On that auspicious day in November 1980, Rossum was hard at work on an exploded Emulator prototype in the bedroom of 417 Broadway when his girlfriend paid him a visit. 

“It was all circuit boards… laid out on a wooden work bench, with the main board and then the other boards all scattered around it, and my software development computer next to it. The tiny bathroom was right next door because it was a bedroom after all! 

“I’d just finished, and my girlfriend – now my wife, Karen – came up and asked me what I was up to. I said, ‘I’ve got this thing here, let’s try it out’. I pressed the button and said, ‘Speak into the microphone here’, and she spoke into it, saying, ‘Mary had a little lamb’.

“I said, ‘Watch this’. I hit the key on the keyboard and it went, ‘Mary had a little lamb’. Then I started fiddling with the two sliders and it went, ‘Mary had a little-little lamb. Mary had a little-little-little-little-little lamb’. I could also pitch shift it up or down and things like that. All of a sudden, everybody in the building was crowding around. So, then I had to do it on a non-voice sound, because voice sounds are pretty easy to loop.” 

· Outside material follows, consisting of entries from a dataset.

/-- Settles O8: the three requests that no check looks at. -/
theorem readLockedReadAndUnlockAreNeverRefused : Obligations.ReadLockedReadAndUnlockAreNeverRefused := by
  intro s p a rest h
  refine ⟨?_, ?_, ?_⟩
  · exact congrArg Host.Outcome.next ((arrive_of_taking h p _).trans (send_reach ..))
  · exact congrArg Host.Outcome.next ((arrive_of_taking h p _).trans (send_setSlot ..))
  · exact congrArg Host.Outcome.next ((arrive_of_taking h p _).trans (send_setSlot ..))

/-! ### Writes -/

/-- The booth after a write to word 6, or to another word, has passed (R111). -/
def Booth.afterWrite (b : Booth) (a : WordAddr) (band : Band) : Booth := if a = 6 then { b with band := some band } else b

/-- What a row-controller write leaves behind, by its check (R107, R111, R112). -/
structure Vetted (s : State) (p : Position) (v : Word) (passed : State) (check : Option RefuseCause) (t : State) :
    Prop where
  inFlight : (s.slot p).inFlight.isSome = true →
    t = s.requested p (s.booth p) (s.slot p) { origin := .row, sent := .null, treatment := .suppressed } 0
  killed : ∀ cause, (s.slot p).inFlight.isSome = false → check = some cause →
    t = (s.requested p (s.booth p) (s.slot p) { origin := .row, sent := .null, treatment := .killed cause v.toNat } 0).place
      (.refusedWrite p cause v.toNat)
  passed : (s.slot p).inFlight.isSome = false → check = none → t = passed

theorem passWrite_reach (s : State) (p : Position) (a : WordAddr) (v c : Word) (x : Treatment) :
    (s.reach (requestIn p)).passWrite p a v c x =
      s.requested p ((s.booth p).afterWrite a (s.bandOf v)) (s.slot p)
        { origin := .row, sent := .write a v.toNat, treatment := x } ((2 : BitVec 4) ++ a ++ v ++ c) := by
  unfold State.passWrite Booth.afterWrite
  dsimp only
  rw [requestBytes_append]
  split
  · exact send_setBooth ..
  · exact send_reach ..

theorem vetted_reach (s : State) (p : Position) (check : Option RefuseCause) (a : WordAddr) (v c : Word) (x : Treatment) :
    Vetted s p v (s.requested p ((s.booth p).afterWrite a (s.bandOf v)) (s.slot p)
      { origin := .row, sent := .write a v.toNat, treatment := x } ((2 : BitVec 4) ++ a ++ v ++ c)) check
      ((s.reach (requestIn p)).vetted p check a v c x) where
  inFlight h := (if_pos h).trans (send_reach ..)
  killed cause h hc := by
    refine (if_neg (Bool.eq_false_iff.mp h)).trans ?_
    rw [hc]
    exact kill_reach ..
  passed h hc := by
    refine (if_neg (Bool.eq_false_iff.mp h)).trans ?_
    rw [hc]
    exact passWrite_reach ..

theorem write_of_taking (h : s.taking) (p : Position) (a : WordAddr) (v w : Word) :
    ∃ t, exec (.write p a v w) s = .next t ∧
      Vetted s p v (s.requested p ((s.booth p).afterWrite a (s.bandOf v)) (s.slot p)
        { origin := .row, sent := .write a v.toNat, treatment := .passed } ((2 : BitVec 4) ++ a ++ v ++ w))
        (s.vetWrite p a v.toNat) t :=
  ⟨_, congrArg Host.Outcome.next (arrive_of_taking h p _), vetted_reach s p (s.vetWrite p a v.toNat) a v w .passed⟩

theorem protectedWrite_of_taking (h : s.taking) (p : Position) (a : WordAddr) (v w : Word) :
    ∃ t, exec (.protectedWrite p a v w) s = .next t ∧
      Vetted s p v (s.requested p ((s.booth p).afterWrite a (s.bandOf v)) (s.slot p)
        { origin := .row, sent := .write a v.toNat, treatment := .converted } ((2 : BitVec 4) ++ a ++ v ++ (0 : Word)))
        (s.vetProtected p a v.toNat w.toNat) t :=
  ⟨_, congrArg Host.Outcome.next (arrive_of_taking h p _),
    vetted_reach s p (s.vetProtected p a v.toNat w.toNat) a v 0 .converted⟩

/-- Settles O10: the checks of a plain WRITE, the first that fails deciding. -/
theorem writeIsVettedByItsWord : Obligations.WriteIsVettedByItsWord := by
  intro s p a v w htaking
  obtain ⟨t, hexec, vetted⟩ := write_of_taking htaking p a v w
  rw [hexec]
  dsimp only
  refine congrArg Host.Outcome.next ?_
  by_cases hflight : (s.slot p).inFlight.isSome = true
  · rw [if_pos hflight]
    exact vetted.inFlight hflight
  rw [if_neg hflight]
  have killed := fun cause => vetted.killed cause (Bool.eq_false_iff.mpr hflight)
  have passed := vetted.passed (Bool.eq_false_iff.mpr hflight)
  by_cases hissuer : a.toNat < 4
  · rw [if_pos hissuer]
    exact killed .issuer (by simp [State.vetWrite, hissuer])
  rw [if_neg hissuer]
  by_cases hword : a = 4
  · subst hword
    have check : s.vetWrite p 4 v.toNat = s.vetBalance p v.toNat := rfl
    rw [check] at killed passed
    rw [if_pos rfl]
    unfold State.vetBalance at killed passed
    by_cases hfree : (s.booth p).mode = .free
    · rw [if_pos hfree]
      exact killed .free (if_pos hfree)
    rw [if_neg hfree]
    simp only [hfree, if_false] at killed passed
    cases hknown : (s.booth p).known with
    | none => exact killed .unknown (by rw [hknown])
    | some n =>
      simp only [hknown] at killed passed
      dsimp only
      by_cases hraise : n < v.toNat
      · rw [if_pos hraise]
        exact killed .raise (if_pos hraise)
      rw [if_neg hraise]
      simp only [hraise, if_false] at killed passed
      by_cases hexcess : (s.booth p).owed + s.settings.rowAllowance < n - v.toNat
      · rw [if_pos hexcess]
        exact killed .excess (if_pos hexcess)
      · rw [if_neg hexcess]
        exact passed (if_neg hexcess)
  · rw [if_neg hword]
    have through := passed ((if_neg hissuer).trans (if_neg hword))
    unfold Booth.afterWrite at through
    by_cases hband : a = 6
    · rw [if_pos hband] at through ⊢
      exact through
    · rw [if_neg hband] at through ⊢
      exact through

theorem engaged_iff {b : Booth} : b.engaged = true ↔
    b.state = .call ∨ b.state = .grace ∨ b.state = .clearing ∨ b.state = .opened ∨ 0 < b.owed ∨ b.pendingRes.isSome = true := by
  simp [Booth.engaged, Option.isSome_iff_ne_none]

/-- Settles O11: the checks of a PROTECTED WRITE, the first that fails deciding. -/
theorem protectedWriteIsVetted : Obligations.ProtectedWriteIsVetted := by
  intro s p a v w htaking
  obtain ⟨t, hexec, vetted⟩ := protectedWrite_of_taking htaking p a v w
  rw [hexec]
  dsimp only
  refine congrArg Host.Outcome.next ?_
  by_cases hflight : (s.slot p).inFlight.isSome = true
  · rw [if_pos hflight]
    exact vetted.inFlight hflight
  rw [if_neg hflight]
  have killed := fun cause => vetted.killed cause (Bool.eq_false_iff.mpr hflight)
  have passed := vetted.passed (Bool.eq_false_iff.mpr hflight)
  unfold State.vetProtected at killed passed
  by_cases hcomplement : w.toNat ≠ 65535 - v.toNat
  · rw [if_pos hcomplement]
    exact killed .complement (if_pos hcomplement)
  rw [if_neg hcomplement] at killed passed ⊢
  by_cases hissuer : a.toNat < 4
  · rw [if_pos hissuer]
    exact killed .issuer (if_pos hissuer)
  rw [if_neg hissuer] at killed passed ⊢
  by_cases hword : a = 4
  · rw [if_pos hword]
    have other : (s.booth p).afterWrite a (s.bandOf v) = s.booth p := if_neg (by rw [hword]; decide)
    rw [other] at passed
    by_cases hfault : (s.booth p).state = .fault
    · rw [if_pos hfault]
      exact killed .unknown (if_pos ⟨hword, hfault⟩)
    rw [if_neg hfault]
    rw [if_neg (hfault ·.2)] at killed passed
    by_cases hengaged : (s.booth p).engaged = true
    · rw [if_pos (engaged_iff.mp hengaged)]
      exact killed .engaged (if_pos ⟨hword, hengaged⟩)
    · rw [if_neg (mt engaged_iff.mpr hengaged)]
      exact passed (if_neg (hengaged ·.2))
  · rw [if_neg hword]
    have through := passed (by rw [if_neg (hword ·.1), if_neg (hword ·.1)])
    unfold Booth.afterWrite at through
    by_cases hband : a = 6
    · rw [if_pos hband] at through ⊢
      exact through
    · rw [if_neg hband] at through ⊢
      exact through

/-! ### NULL -/

/-- The bytes of an own request (R119, R175). -/
theorem ownBytes_write (v : Nat) : OwnRequest.bytes (.write v) = (0x24 : Byte) ++ BitVec.ofNat 16 v ++ (0 : Word) :=
  requestBytes_append 2 4 _ _

/-- An own request that is not held yet is held from its first slot (R119, log entry 9). -/
theorem insert_reach (s : State) (p : Position) (q : OwnRequest) :
    (s.reach (requestIn p)).insert p q true =
      s.requested p (s.booth p) { s.slot p with held := some { request := q, tries := 0 } }
        { origin := .own, sent := q.sent, treatment := .inserted true } q.bytes := send_setSlot ..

At this point Rossum, who’s speaking from his California workshop, leans forward in his chair looking sheepish and mischievous in equal measure. He then creases with laughter. 

“So… I took the mic into the bathroom, and I peed. It was only a few seconds, but playing it back, if I held the key down I could pee for three-and-a-half minutes! I knew the splicing was perfect because you couldn’t hear it! That was the second sample – the infinite pee.”

But it was the third sample taken by the Emulator that would go on to cement its musical applicability. 

“About a month later, we got the circuit boards packaged up inside its metal casing – it was built like a tank. We invited our friend Ken Provost to come over with his violin. I had gone on some kind of an errand, leaving the others with the instrument there, and I came back after they had looped the initial set of violin samples and put them on the keyboard. 

“They were just ablaze with excitement. It was still a prototype, with glitches here and there. But everybody was saying, ‘We’ve really got something. This is working great’. It was at that moment, when we heard the first-ever multi-sampled violin on the Emulator, we knew sampling was really going to take off in a big way.” 

It’s hard to overstate how right they were. The owner of Emulator 0001 is Stevie Wonder, who is said to have hugged it at NAMM 1981 before making arrangements to purchase it. The Emulator also found a home in the arsenals of New Order, Genesis and Tangerine Dream and had a profound impact on the production of a litany of albums, from Michael Jackson’s ‘Thriller’ to The Residents’ ‘The Tunes Of Two Cities’. 

“It was just a very exciting moment,” reflects Rossum. “I can still picture it in my mind – coming downstairs in that Victorian house, them there in what would have been the living room, crowding around this prototype saying, ‘Dave, you won’t believe this. Listen to this!’.”